Last month, we took our dogs on their first overnight backpack. While they’re used to running trails, this was a new adventure for them, and unsurprisingly they loved being out there with all the interesting sights and smells. We were jazzed they did so well, as we weren’t sure how they would handle the slow and controlled pace instead of their typical sprint-return-sprint-return routine. So this got us thinking about next trips, and I thought it’d be interesting to share a bit of what we’ve learned, as it’s worth doing your homework ahead of time.
First, look into whether or not dogs are even allowed where you’re going. In general, they’re allowed on National Forest trails, not on National Park trails (but okay wherever cars are permitted), and never in Wilderness areas (www.petfriendlytravel.com/national_parks). In Washington, they’re allowed on trails “but must be under physical control at all times on a leash no more than eight feet long.” (www.petfriendlytravel.com/state_parks) Does your destination have any site-specific guidelines and/or restrictions?
Next, don’t take your dog on a forced march without having him get some training under his collar. Some breeds will just go and go until they drop without warning (never a good thing). Dogs are like kids in many ways—they’re active in bursts, but on the move for hours isn’t necessarily their forte. An all-day hike, while slow of pace, is long on time, and the mental and physical strain can be intense. So work up to your/his planned foray into the backcountry. This is especially important if you’re going to have him carry his own weight by packing his own gear and chow.
What about food and water? Yes, both are good ideas, and you won’t be surprised to learn that like you, your dog is going to need more calories and fluids than normal, maybe up to 100 percent, depending on the duration and intensity of your hike.
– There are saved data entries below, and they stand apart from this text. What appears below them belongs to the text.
-- ==== Sys2Proof/Tests/Slice0.lean ====
section
/-! SUPPORT. The tests: worked examples of the spec, the refusals of WellFormed, and for every clause of every statement a state and
operands that meet its hypotheses. -/

namespace Sys2Proof.Tests

open Sys2Proof.Machine

/-! ## Worked examples of the spec -/

/-- Berth 9,605 of R147 and R174. -/
theorem test_bank_and_owner : bankOf 9605 = 17 ∧ ownerOf 9605 = 4 ∧ ownerOf 16547 = 8 := by decide

/-- 06_berth_ledger.md, worked example, step 2. -/
theorem test_phase_step2 : phaseAt 5000000 0x6000000000000000 0x4CCCCCCCCCCCCCCCCD 5000010 = 0x6000000000000002 := by decide

/-- 06_berth_ledger.md, worked example, step 3. -/
theorem test_phase_step3 : phaseAt 5000000 0x6000000000000000 0x4CCCCCCCCCCCCCCCCD 5000013 = 0xC666666666666669 := by decide

/-- 06_berth_ledger.md, worked example, the Barge of step 3. -/
theorem test_barge_bits :
    bargeBits false false false 12 5 5 0x4E6666666666666666 0xC666666666666669 = 0x1000C2AA73333333333633333330#112 := by decide

set_option maxRecDepth 20000 in
/-- 10_wharves_lanes.md, example after R255: header and slots of the frame of pound 5,000,008. -/
theorem test_frame_bits :
    (frameBits 5000008 7 0x1000C2AA73333333333633333330 0).extractLsb' 128 128 =
      0x48701000C2AA73333333333633333330#128 := by decide

set_option maxRecDepth 20000 in
/-- A frame that this model builds passes its own CRC test, and one with a bit changed does not (R256). -/
theorem test_frame_crc : frameGood (frameBits 5000008 7 9 0) = true ∧
  frameGood (frameBits 5000008 7 9 0 ^^^ 0x10000) = false := by
  decide

/-- 15_page_map.md, example after R367: addresses of lane 201, wharf 200 and engine 19. -/
theorem test_addresses : F.LANE_CTRL_LANE_EN.addr 201 = 0x72120 ∧ F.WHF_CFG_MODE.addr 200 = 0x72200 ∧
    F.ENG_CL_EXEC_CNT_EXECUTED.addr 19 = 0x820AC := by decide

/-- 08_decisions.md, example of R204: the stamps of window 5. -/
theorem test_window_example :
    (let d : Device := { dec := { cleared := true, winForce := [(40, 1000000), (42, 0x80000001), (43, 50), (45, 100)] } }
     (d.insideOcc 5 0 (1000000 * 2 ^ 24 + 0x800000), d.insideOcc 5 0 (1000050 * 2 ^ 24 + 0x7FFFFF),
      d.insideOcc 5 0 (1000050 * 2 ^ 24 + 0x800000), d.formOcc 5 1000101, d.formOcc 5 1000201))
    = (true, true, false, 1, 2) := by decide

/-- 13_register_rules.md, example of R333: the guarded write of CLK_REF_CTRL is held until its complement comes. -/
theorem test_guard_pair :
    (match exec (.guardPairWrite .host 0x2080 0x1D18C) base with
      | .next t => (match exec (.guardPairWrite .host 0x2480 0xFFFE2E73) t with
        | .next u => (t.dev.get F.CLK_REF_CTRL_SEL, u.dev.get F.CLK_REF_CTRL_SEL)
        | _ => (9, 9))
      | _ => (9, 9)) = (0, 1) := by decide

/-! ## The step and the queue -/

/-- Two commands run in the order in which they wait. -/
theorem test_queue_order :
    (match step { base with pending := [.commitRequest, .cfgScan] } with
      | .next t => (t.pending, t.dev.get F.CFG_CMD_COMMIT, t.dev.get F.CFG_STAT_SCANNING)
      | _ => ([], 9, 9)) = ([.cfgScan], 1, 0) := by decide

/-- The table gives no word to any row. -/
theorem test_decode_none : decodeTableWord 8 0 = none ∧ State.reset.withFetchWord 8 0 = State.reset := ⟨rfl, rfl⟩

/-- The state after reset reads the Reset values of 02_pins_power_startup.md and 03_clocks_domains.md. -/
theorem test_reset_values : State.reset.dev.get F.SYS_RESET_CAUSE_POWER_ON = 1 ∧
  State.reset.dev.get F.PWR_OP_CTRL_OP_REQ = 1 := by decide

/-! ## WellFormed: one ill-formed term for each check -/

theorem smoke_poundBoundary_raw : (Instr.poundBoundary (List.replicate 17 0) []).wellFormed = false := by decide
theorem smoke_poundBoundary_dith : (Instr.poundBoundary [] (List.replicate 17 0)).wellFormed = false := by decide
theorem smoke_poundBoundary_sample : (Instr.poundBoundary [32768] []).wellFormed = false := by decide
theorem smoke_poundBoundary_bits : (Instr.poundBoundary [] [256]).wellFormed = false := by decide
theorem smoke_poundJump : (Instr.poundJump [32768] []).wellFormed = false := by decide
theorem smoke_laneFrameReceive : (Instr.laneFrameReceive 0 true 0 10240).wellFormed = false := by decide
theorem smoke_tickInEdge_reading : (Instr.tickInEdge 10240 0).wellFormed = false := by decide
theorem smoke_tickInEdge_high : (Instr.tickInEdge 0 16001).wellFormed = false := by decide
theorem smoke_ppsInEdge : (Instr.ppsInEdge 10240).wellFormed = false := by decide
theorem smoke_timeRxFrame (l : List Byte) (h : l.length = 1523) : (Instr.timeRxFrame l true 0).wellFormed = false := by
  simp [Instr.wellFormed, h]
theorem smoke_judgeWindow : (Instr.judgeWindow 0 (2 ^ 36)).wellFormed = false := by decide
theorem smoke_bandSearchDone (c : Fin 16) (b : Byte) : (Instr.bandSearchDone c b (2 ^ 26)).wellFormed = false := rfl
theorem smoke_decisionLookup : (Instr.decisionLookup (some 8192)).wellFormed = false := by decide
theorem smoke_hspRead : (Instr.hspRead [] [] (2 ^ 24) false).wellFormed = false := by decide
theorem smoke_hspStatus : (Instr.hspStatus [] (2 ^ 24)).wellFormed = false := by decide
theorem smoke_nvsEntry (l : List (BitVec 4)) (h : l.length = 8193) : (Instr.nvsEntry l).wellFormed = false := by
  simp [Instr.wellFormed, h]
theorem smoke_nvsPoll : (Instr.nvsPoll (List.replicate 9 0)).wellFormed = false := by decide
theorem smoke_timeRxFrame_stamp : (Instr.timeRxFrame [] true 1).wellFormed = false := by decide
theorem smoke_ptpDelayReq : (Instr.ptpDelayReq 1).wellFormed = false := by decide
theorem smoke_timeTxDone : (Instr.timeTxDone 0 1).wellFormed = false := by decide
theorem smoke_mbxCaptureDone : (Instr.mbxCaptureDone 1).wellFormed = false := by decide
theorem smoke_patchLoad_small : (Instr.patchLoad none { mbit := 8 }).wellFormed = false := by decide
theorem smoke_patchLoad_large : (Instr.patchLoad (some []) { mbit := 512 }).wellFormed = false := by decide
/-- A fraction of R219 in steps of 100 ps: the first one after the boundary. -/
theorem test_stamp_grid : stampGrid 160 104857 = true ∧ stampGrid 160 104858 = false := by decide
theorem smoke_patchLoad (l : List Byte) (h : l.length = 0x20001) : (Instr.patchLoad (some l)).wellFormed = false := by
  simp [Instr.wellFormed, h]
theorem smoke_keeperResume (l : List Byte) (h : l.length = 0x20001) : (Instr.keeperResume (some l)).wellFormed = false := by
  simp [Instr.wellFormed, h]
theorem smoke_calibrationLoad_a : (Instr.calibrationLoad (some ⟨[(0x20000, 1)], [], []⟩)).wellFormed = false := by decide
theorem smoke_calibrationLoad_b : (Instr.calibrationLoad (some ⟨[], [(0x20000, 1)], []⟩)).wellFormed = false := by decide
theorem smoke_calibrationLoad_boot (l : List Byte) (h : l.length = 0x10001) : (Instr.calibrationLoad (some ⟨[], [],
  l⟩)).wellFormed = false := by
  simp [Instr.wellFormed, h]
theorem smoke_calRunDone_bins (l : List Nat) (h : l.length = 2050) : (Instr.calRunDone (.density l [])).wellFormed = false := by
  simp [Instr.wellFormed, h]
theorem smoke_calRunDone_grid : (Instr.calRunDone (.density [] [0, 0, 0, 0])).wellFormed = false := by decide
theorem smoke_calRunDone_mean : (Instr.calRunDone (.mean [(2 ^ 20, 1)])).wellFormed = false := by decide
theorem smoke_calRunDone_readings (l : List (Int × Nat)) (h : l.length = 65537) : (Instr.calRunDone (.mean l)).wellFormed =
  false := by
  simp [Instr.wellFormed, h]
theorem smoke_calRunDone_tune : (Instr.calRunDone (.tunes [(4096, 1)])).wellFormed = false := by decide
theorem smoke_calRunDone_tunes (l : List (Nat × Nat)) (h : l.length = 4097) : (Instr.calRunDone (.tunes l)).wellFormed =
  false := by
  simp [Instr.wellFormed, h]
theorem smoke_calRunDone_samplers : (Instr.calRunDone (.trims (List.replicate 17 []))).wellFormed = false := by decide
theorem smoke_calRunDone_steps : (Instr.calRunDone (.trims [List.replicate 10 0])).wellFormed = false := by decide
theorem smoke_calRunDone_ones : (Instr.calRunDone (.trims [[65537]])).wellFormed = false := by decide
theorem smoke_calStoreDone_a : (Instr.calStoreDone (.written [(0x20000, 1)] [] [] [])).wellFormed = false := by decide
theorem smoke_calStoreDone_b : (Instr.calStoreDone (.written [] [(0x20000, 1)] [] [])).wellFormed = false := by decide
theorem smoke_calStoreDone_back : (Instr.calStoreDone (.written [] [] [(0x20000, 1)] [])).wellFormed = false := by decide
theorem smoke_calStoreDone_again : (Instr.calStoreDone (.written [] [] [] [(0x20000, 1)])).wellFormed = false := by decide

/-! ## States that meet the hypotheses of the whole-machine statements -/

theorem witness_ResetHolds : ∃ (i : Instr) (s : State), s.dev.boot.inReset = true ∧ actsInReset i = false :=
  ⟨.cfgScan, State.reset, by decide⟩
theorem witness_CountsBalanceKept : ∃ s t : State, s.dev.CountsBalance ∧ step s = .next t :=
  ⟨State.reset, State.reset, fun x => by match x with | 0 | 1 | 2 | 3 => rfl, rfl⟩
theorem witness_LeasesUniqueKept : ∃ s t : State, s.dev.LeasesUnique ∧ step s = .next t :=
  ⟨State.reset, State.reset, List.nodup_nil, rfl⟩
theorem witness_StoresCanonicalKept : ∃ s t : State, s.dev.StoresCanonical ∧ step s = .next t :=
  ⟨State.reset, State.reset, ⟨rfl, rfl⟩, rfl⟩
theorem witness_PoundCounter_boundary : ∃ s : State, s.Running ∧ s.dev.tow.running = true ∧ s.dev.atStep 6 = false ∧
    s.dev.atStep 7 = false := ⟨on (fun d => { d with tow := { running := true } }), by decide⟩
theorem witness_PoundCounter_warm : ∃ s : State, s.dev.boot.powerOn = false ∧ s.Running := ⟨base, by decide⟩
theorem witness_PoundCounter_lock : ∃ s : State, s.Running ∧ s.dev.atStep 4 = true ∧ s.dev.ready s.dev.activeXi = true ∧
    s.dev.boot.entries = [] := ⟨on (fun d => (d.put F.SYS_BOOT_STAT_STEP 0 4).put F.CLK_REF_STAT_READY 0 3), by decide⟩
theorem witness_PoundCounter_change : ∃ s t : State, exec .warmReset s = .next t ∧ t.dev.tow.pound ≠ s.dev.tow.pound :=
  ⟨on (fun d => { d with tow := { running := true, pound := 5 } }), _, rfl, by decide⟩

/-! ## States that meet the hypotheses of each clause -/


/-- R260: the marker of lane 0 of a one-lane wharf in READY at pound 0. -/
theorem test_marker : base.dev.marker 0 2 = 0x5AC396_00_20000000#64 := by decide

/-- R51: in reset with its supplies present VID carries 0x28, FAULT_N is low, COUT is parked,
  a lane is idle; without them nothing is
driven. -/
theorem test_reset_pins : State.reset.dev.vidPins true = some 0x28 ∧ State.reset.dev.faultPin true = .low ∧
    State.reset.dev.laneTx true 7 = .idle ∧ State.reset.dev.vidPins false = none ∧
      State.reset.dev.laneTx false 7 = .undriven := by decide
There are some high-energy kibble formulas worth looking into ahead of time, as the runs aren’t much fun for you or for her. These will allow you to pack more energy in less food. Yes, dogs can get Giardia, so provide her with the same water you’re drinking. If you’re thirsty, she is too, and dogs will often drink smaller volumes more frequently if given the opportunity.
And what about other gear? Foldable water/food bowls are lightweight essentials. We carry an extra water bottle Niki and Harley have learned to drink out of. If your dog’s up to backpacking, she’s probably up to carrying a pack with her own food and other essentials, and if she’s in shape, could carry up to a third of her weight if needed. Like your own backpack, make sure it fits her snuggly but comfortably, and start light with the packing—food (and water), bowls, long lead for camp, towel and brush, poop bags (yes, you should pack it out) and a first-aid kit.
In the medical area, make sure your canine is current with all necessary immunizations and is in good overall shape. With respect to supplies, consider carrying, at a minimum, a bandage, antiseptic (dilute your iodine to just turn the water a little brown) and antibiotic ointment, tweezers (for ticks and wound debris), and—my favorite—crazy glue for paw lacerations (of course, all of this should be in your own personal kit as well, and sharing is good).
Finally, the most contentious issue: to leash or not to leash? If you do a quick search, you’ll find a good number of discussions around the pros and cons of keeping your dog on a lead. Yes, dogs love to run amok, but while it may be fun for them, it can also lead to a host of problems. Even the best-behaved dogs can go native and end up heading off-trail into who knows what. You’re then left with either calling for them until you’re hoarse or doing likewise, neither of which are good options. There’s nothing worse than finding yourself scrambling down scree after a wounded hound that saw a chipmunk that looked like a lot of fun to play with, not to mention the chippy that’s got better things to worry about than a possessed predator it’s not familiar with. So do the right thing – leash up.
So remember that heading into the backcountry with your dog isn’t much different than going out yourself—training, the right gear and preparation are the keys to a fun and safe trip. Backpacking can be a great way of extending the bond you have with your best canine-training buddy, and lead to lots of great adventures out there for both of you.